(Stored data entries)
============================================================

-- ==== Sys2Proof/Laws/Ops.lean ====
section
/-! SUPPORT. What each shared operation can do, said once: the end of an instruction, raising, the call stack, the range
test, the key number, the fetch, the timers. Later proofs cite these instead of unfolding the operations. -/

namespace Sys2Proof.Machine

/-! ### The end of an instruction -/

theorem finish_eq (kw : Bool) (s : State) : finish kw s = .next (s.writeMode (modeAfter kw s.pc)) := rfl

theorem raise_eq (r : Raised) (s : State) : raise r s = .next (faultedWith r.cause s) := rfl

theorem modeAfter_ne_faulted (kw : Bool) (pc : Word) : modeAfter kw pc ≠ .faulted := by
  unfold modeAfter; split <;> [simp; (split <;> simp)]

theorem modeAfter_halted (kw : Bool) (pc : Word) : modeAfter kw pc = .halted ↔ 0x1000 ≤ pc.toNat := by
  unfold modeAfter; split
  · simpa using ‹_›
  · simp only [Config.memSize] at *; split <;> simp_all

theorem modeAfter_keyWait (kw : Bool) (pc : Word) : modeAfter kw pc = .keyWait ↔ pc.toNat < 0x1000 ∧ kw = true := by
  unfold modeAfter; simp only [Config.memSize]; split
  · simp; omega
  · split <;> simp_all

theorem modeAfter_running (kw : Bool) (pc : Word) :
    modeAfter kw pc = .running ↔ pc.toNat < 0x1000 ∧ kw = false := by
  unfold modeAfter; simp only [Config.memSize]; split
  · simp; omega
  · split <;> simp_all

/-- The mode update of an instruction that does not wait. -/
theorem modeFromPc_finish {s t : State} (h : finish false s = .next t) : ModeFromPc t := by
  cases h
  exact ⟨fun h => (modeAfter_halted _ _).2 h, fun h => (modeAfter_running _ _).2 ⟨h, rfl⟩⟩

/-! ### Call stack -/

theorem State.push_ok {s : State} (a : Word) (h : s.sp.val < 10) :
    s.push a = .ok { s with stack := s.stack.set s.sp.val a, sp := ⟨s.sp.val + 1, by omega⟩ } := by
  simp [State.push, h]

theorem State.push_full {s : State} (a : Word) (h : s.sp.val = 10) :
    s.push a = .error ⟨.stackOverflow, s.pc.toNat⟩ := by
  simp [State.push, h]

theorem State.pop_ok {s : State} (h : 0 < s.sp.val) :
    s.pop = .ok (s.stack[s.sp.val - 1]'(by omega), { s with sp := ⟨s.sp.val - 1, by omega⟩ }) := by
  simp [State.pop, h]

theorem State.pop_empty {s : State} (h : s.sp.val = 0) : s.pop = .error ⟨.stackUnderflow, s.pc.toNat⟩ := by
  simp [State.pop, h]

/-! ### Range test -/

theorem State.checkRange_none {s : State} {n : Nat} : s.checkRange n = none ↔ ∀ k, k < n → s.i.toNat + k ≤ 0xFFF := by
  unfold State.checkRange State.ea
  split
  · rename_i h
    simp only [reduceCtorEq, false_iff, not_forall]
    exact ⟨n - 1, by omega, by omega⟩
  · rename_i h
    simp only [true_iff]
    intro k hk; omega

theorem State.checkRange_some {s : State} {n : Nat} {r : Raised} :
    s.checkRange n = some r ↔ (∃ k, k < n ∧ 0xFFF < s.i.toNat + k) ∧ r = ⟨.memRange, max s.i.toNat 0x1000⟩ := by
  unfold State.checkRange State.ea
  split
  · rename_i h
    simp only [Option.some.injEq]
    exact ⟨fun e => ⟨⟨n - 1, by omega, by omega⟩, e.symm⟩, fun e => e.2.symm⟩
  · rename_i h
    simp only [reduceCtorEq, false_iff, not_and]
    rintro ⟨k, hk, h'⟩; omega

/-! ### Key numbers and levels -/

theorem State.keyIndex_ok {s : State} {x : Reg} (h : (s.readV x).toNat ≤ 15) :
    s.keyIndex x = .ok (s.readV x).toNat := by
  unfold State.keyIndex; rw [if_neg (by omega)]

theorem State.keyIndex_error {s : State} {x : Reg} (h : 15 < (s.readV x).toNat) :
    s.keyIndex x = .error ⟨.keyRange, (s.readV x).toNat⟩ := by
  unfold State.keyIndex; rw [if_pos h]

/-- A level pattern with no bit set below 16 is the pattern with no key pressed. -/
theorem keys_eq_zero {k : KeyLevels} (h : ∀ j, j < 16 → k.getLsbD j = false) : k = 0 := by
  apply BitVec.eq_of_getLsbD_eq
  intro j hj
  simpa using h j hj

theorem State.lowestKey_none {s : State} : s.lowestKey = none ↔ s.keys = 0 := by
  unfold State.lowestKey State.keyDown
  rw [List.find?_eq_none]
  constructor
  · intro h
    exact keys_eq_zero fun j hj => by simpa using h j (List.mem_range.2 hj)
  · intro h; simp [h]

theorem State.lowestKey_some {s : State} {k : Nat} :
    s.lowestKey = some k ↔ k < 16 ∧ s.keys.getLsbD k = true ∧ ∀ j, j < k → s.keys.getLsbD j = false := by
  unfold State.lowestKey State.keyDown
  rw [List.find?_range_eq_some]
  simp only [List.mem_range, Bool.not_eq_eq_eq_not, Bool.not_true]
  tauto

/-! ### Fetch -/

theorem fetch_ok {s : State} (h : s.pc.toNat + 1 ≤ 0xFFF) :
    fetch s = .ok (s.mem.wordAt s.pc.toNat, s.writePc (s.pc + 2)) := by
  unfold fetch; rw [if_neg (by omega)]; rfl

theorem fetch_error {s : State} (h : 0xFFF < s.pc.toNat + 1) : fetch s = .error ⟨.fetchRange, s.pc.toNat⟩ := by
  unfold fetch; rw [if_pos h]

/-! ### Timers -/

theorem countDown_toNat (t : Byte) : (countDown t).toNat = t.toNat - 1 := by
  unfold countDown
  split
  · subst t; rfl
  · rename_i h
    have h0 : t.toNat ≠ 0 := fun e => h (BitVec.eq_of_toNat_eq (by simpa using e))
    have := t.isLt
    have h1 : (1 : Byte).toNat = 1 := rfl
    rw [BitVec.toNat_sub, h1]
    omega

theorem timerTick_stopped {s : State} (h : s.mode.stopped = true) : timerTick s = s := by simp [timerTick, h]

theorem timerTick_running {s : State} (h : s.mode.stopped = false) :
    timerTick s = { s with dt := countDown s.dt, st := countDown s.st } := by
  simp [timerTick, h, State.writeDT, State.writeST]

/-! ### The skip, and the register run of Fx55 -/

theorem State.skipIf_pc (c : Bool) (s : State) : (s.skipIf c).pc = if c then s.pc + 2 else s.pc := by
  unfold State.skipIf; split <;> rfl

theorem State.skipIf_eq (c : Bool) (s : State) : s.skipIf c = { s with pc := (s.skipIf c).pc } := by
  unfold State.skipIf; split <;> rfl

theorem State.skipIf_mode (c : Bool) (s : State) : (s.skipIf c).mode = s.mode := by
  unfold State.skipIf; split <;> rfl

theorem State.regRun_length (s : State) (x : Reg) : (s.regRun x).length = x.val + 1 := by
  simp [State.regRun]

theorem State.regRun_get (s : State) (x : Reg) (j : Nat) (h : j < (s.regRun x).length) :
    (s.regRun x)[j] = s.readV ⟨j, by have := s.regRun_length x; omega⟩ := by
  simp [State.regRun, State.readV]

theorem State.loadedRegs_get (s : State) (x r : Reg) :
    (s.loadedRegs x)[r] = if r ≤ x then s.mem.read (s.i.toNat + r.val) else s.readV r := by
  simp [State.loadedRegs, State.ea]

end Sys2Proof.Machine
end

============================================================

Work order: For the entries above, give only the number of lines that contain the word "then".

Response to the exercise: 2